* _Action item_
Of the lines in the data below, write out exactly those from the one holding "tpulse | pairBeat" through the one holding "(R310, R364). -/", both included.

==*==

-- ==== Sys2Proof/Machine/State.lean ====
section
/-! DEFINITION. The state of one FH9600 as plain data, and the state after power-on reset.

The registers of the 153 pages stand in ONE register file, `regs`, keyed by word address (page × 1,024 + offset / 4), with a
second file for the shadows of RWS registers (R9, R501). Both are sparse: an unlisted register holds its reset value of
Machine/RegTable.lean. Memory is one sparse list of bytes; an unlisted byte reads 0 (R425, R430). Every other piece of
state the spec gives the device stands in the structures below, one per chapter. The value after each `:=` is the value
after reset. -/

namespace Sys2Proof.Machine

/-- Why a step stops with a fault. No command of this block ends so: every request outside the device's address space is
answered on the fabric (R18) and the block goes on. -/
inductive Fault where
  /-- Never raised; the fabric answers DECERR instead (safe). -/
  | none
deriving DecidableEq, Repr

/-- Why a command has no meaning. -/
inductive Refusal where
  /-- The command has no meaning in the model yet (safe): raised only by the dispatcher. -/
  | notModelled (mnemonic : String)
deriving DecidableEq, Repr

/-- The five fabric responses of R19. -/
inductive Rsp where
  | okay | decErr | denied | tgtErr | retired
deriving DecidableEq, Repr

/-- The answer to the last request or register read: response and data. -/
structure Answer where
  rsp : Rsp := .okay
  data : List Byte := []
deriving DecidableEq, Repr

/-- A record offered to the ledger writer (R372, R375): source, type, time of the cause and payload; `sw` names the software
window that offered it (R379), `trig` is 1 on a TRIGGER record that the vault captures (R387). -/
structure LRec where
  source : Nat := 0
  type : Nat := 0
  time : Nat := 0
  payload : List Byte := []
  sw : Option Nat := none
  trig : Bool := false
deriving DecidableEq, Repr


/-- Where a message leaves the device. -/
inductive Port where
  | can | icvo | eth | uart | field | avs | tpulse | pairBeat
deriving DecidableEq, Repr

/-- One message that has left the device: its port, the port's number, and its bytes. -/
structure Msg where
  port : Port
  index : Nat := 0
  bytes : List Byte := []
deriving DecidableEq, Repr


/-- Time block (R356–R359). -/
structure TimeSt where
  /-- Raw counter, 64 bits, 1 ns (R356). -/
  raw : Nat := 0
  /-- Offset in force, modulo 2⁶⁴ (R357). -/
  ofs : Nat := 0
  /-- Rate in force, signed, units of 2⁻⁴⁸ (R357). -/
  rate : Int := 0
  /-- Epoch of the rate, a raw value (R357). -/
  epoch : Nat := 0
  /-- Slew remaining, signed ns (R359). -/
  slew : Int := 0
  /-- Consecutive accepted observations of PTP, GNSS and PPS, at most 3 (R129, R362, R364). -/
  ptpRun : Nat := 0
  gnssRun : Nat := 0
  ppsRun : Nat := 0
  /-- GNSS is an available source (R129). -/
  gnssAvail : Bool := false
  /-- `SIGMA` of the last observation accepted from PTP, from GNSS (R366). -/
  sigPtp : Nat := 0
  sigGnss : Nat := 0
  /-- The uncertainty while a source was last selected (R366). -/
  uncBase : Nat := 0
  /-- Raw value at the last observation accepted from any source (R366). -/
  lastObs : Nat := 0
  /-- The last PPS rise not yet ended: stamp L and raw value (R363). -/
  ppsRise : Option (Nat × Nat) := none
  /-- `PPS_TIME` of the last valid heartbeat and the disciplined time of its arrival (R310, R363). -/
  hbPps : Option (Nat × Nat) := none
  /-- Disciplined time of the last TPULSE edge (R310, R364). -/
  lastTp : Nat := 0
deriving DecidableEq, Repr

/-- Event controller (R24–R28). -/
structure EvtSt where
  /-- (target, source) pairs claimed and not yet done (R24–R26). -/
  claimed : List (Nat × Nat) := []
  /-- Sources already recorded in this beat (R28). -/
  recorded : List Nat := []
  /-- Assertions waiting to be counted into the next record of a source (R28), by source. -/
  merged : List (Nat × Nat) := []
deriving DecidableEq, Repr

/-- One block under reset (R29, R30). -/
structure ResetSt where
  page : Nat
  /-- Disciplined time of the reset write (R375). -/
  time : Nat
  /-- Requests answered RETIRED so far (R19, R29). -/
  retired : Nat
deriving DecidableEq, Repr

/-- Fabric (R19, R29, R377). -/
structure FabSt where
  /-- Blocks under reset (R29). -/
  inReset : List ResetSt := []
  /-- Masters whose error response of this beat is already recorded (R377). -/
  recorded : List Nat := []
  /-- Further error responses to be counted into a master's next record (R377), by master. -/
  merged : List (Nat × Nat) := []
deriving DecidableEq, Repr

/-- Ledger writer (R372–R390). -/
structure LgrSt where
  /-- Offered records, oldest first, at most 256 (R376). -/
  queue : List LRec := []
  /-- Staged records not yet on flash: sequence number and raw time of staging (R381). -/
  unflushed : List (Nat × Nat) := []
  /-- Units handed to the flash manager and not yet written, oldest first (R381). -/
  units : List Nat := []
  /-- Records lost since the last GAP record (R382). -/
  lost : Nat := 0
  /-- Time and source of the first of them. -/
  lostTime : Nat := 0
  lostSrc : Nat := 0
  /-- Sequence number of the last START record (R386). -/
  startSeq : Nat := 0
  /-- The till on flash (R383): unit number and its 4,096 bytes. -/
  till : List (Nat × List Byte) := []
  /-- Vault header (R385): state, first and last sequence number, and the records held. -/
  vState : Nat := 0
  vFirst : Nat := 0
  vLast : Nat := 0
  vault : List (List Byte) := []
  /-- POST records still to take after a trigger (R386); none while filling without CROSS. -/
  vPost : Option Nat := none
  /-- A captured trigger whose record is not yet staged (R387). -/
  vTrig : Bool := false
  /-- The valid nonce (R388). -/
  nonce : Option (BitVec 64) := none
  /-- Frame number whose frame records are offered (R378) and whether they were. -/
  frameDue : Option Nat := none
  /-- An extraction in progress (R390). -/
  xtr : Bool := false
  /-- The `START` record, to be staged before every other (R374, R384). -/
  start : Option LRec := none
  /-- The ring scan since the last device reset is done (R384). -/
  scanned : Bool := false
  /-- The next sequence number to assign (R374). -/
  nextSeq : Nat := 0
deriving DecidableEq, Repr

==*==

* _Task result_
  | can | icvo | eth | uart | field | avs | tpulse | pairBeat
deriving DecidableEq, Repr

/-- One message that has left the device: its port, the port's number, and its bytes. -/
structure Msg where
  port : Port
  index : Nat := 0
  bytes : List Byte := []
deriving DecidableEq, Repr


/-- Time block (R356–R359). -/
structure TimeSt where
  /-- Raw counter, 64 bits, 1 ns (R356). -/
  raw : Nat := 0
  /-- Offset in force, modulo 2⁶⁴ (R357). -/
  ofs : Nat := 0
  /-- Rate in force, signed, units of 2⁻⁴⁸ (R357). -/
  rate : Int := 0
  /-- Epoch of the rate, a raw value (R357). -/
  epoch : Nat := 0
  /-- Slew remaining, signed ns (R359). -/
  slew : Int := 0
  /-- Consecutive accepted observations of PTP, GNSS and PPS, at most 3 (R129, R362, R364). -/
  ptpRun : Nat := 0
  gnssRun : Nat := 0
  ppsRun : Nat := 0
  /-- GNSS is an available source (R129). -/
  gnssAvail : Bool := false
  /-- `SIGMA` of the last observation accepted from PTP, from GNSS (R366). -/
  sigPtp : Nat := 0
  sigGnss : Nat := 0
  /-- The uncertainty while a source was last selected (R366). -/
  uncBase : Nat := 0
  /-- Raw value at the last observation accepted from any source (R366). -/
  lastObs : Nat := 0
  /-- The last PPS rise not yet ended: stamp L and raw value (R363). -/
  ppsRise : Option (Nat × Nat) := none
  /-- `PPS_TIME` of the last valid heartbeat and the disciplined time of its arrival (R310, R363). -/
  hbPps : Option (Nat × Nat) := none
  /-- Disciplined time of the last TPULSE edge (R310, R364). -/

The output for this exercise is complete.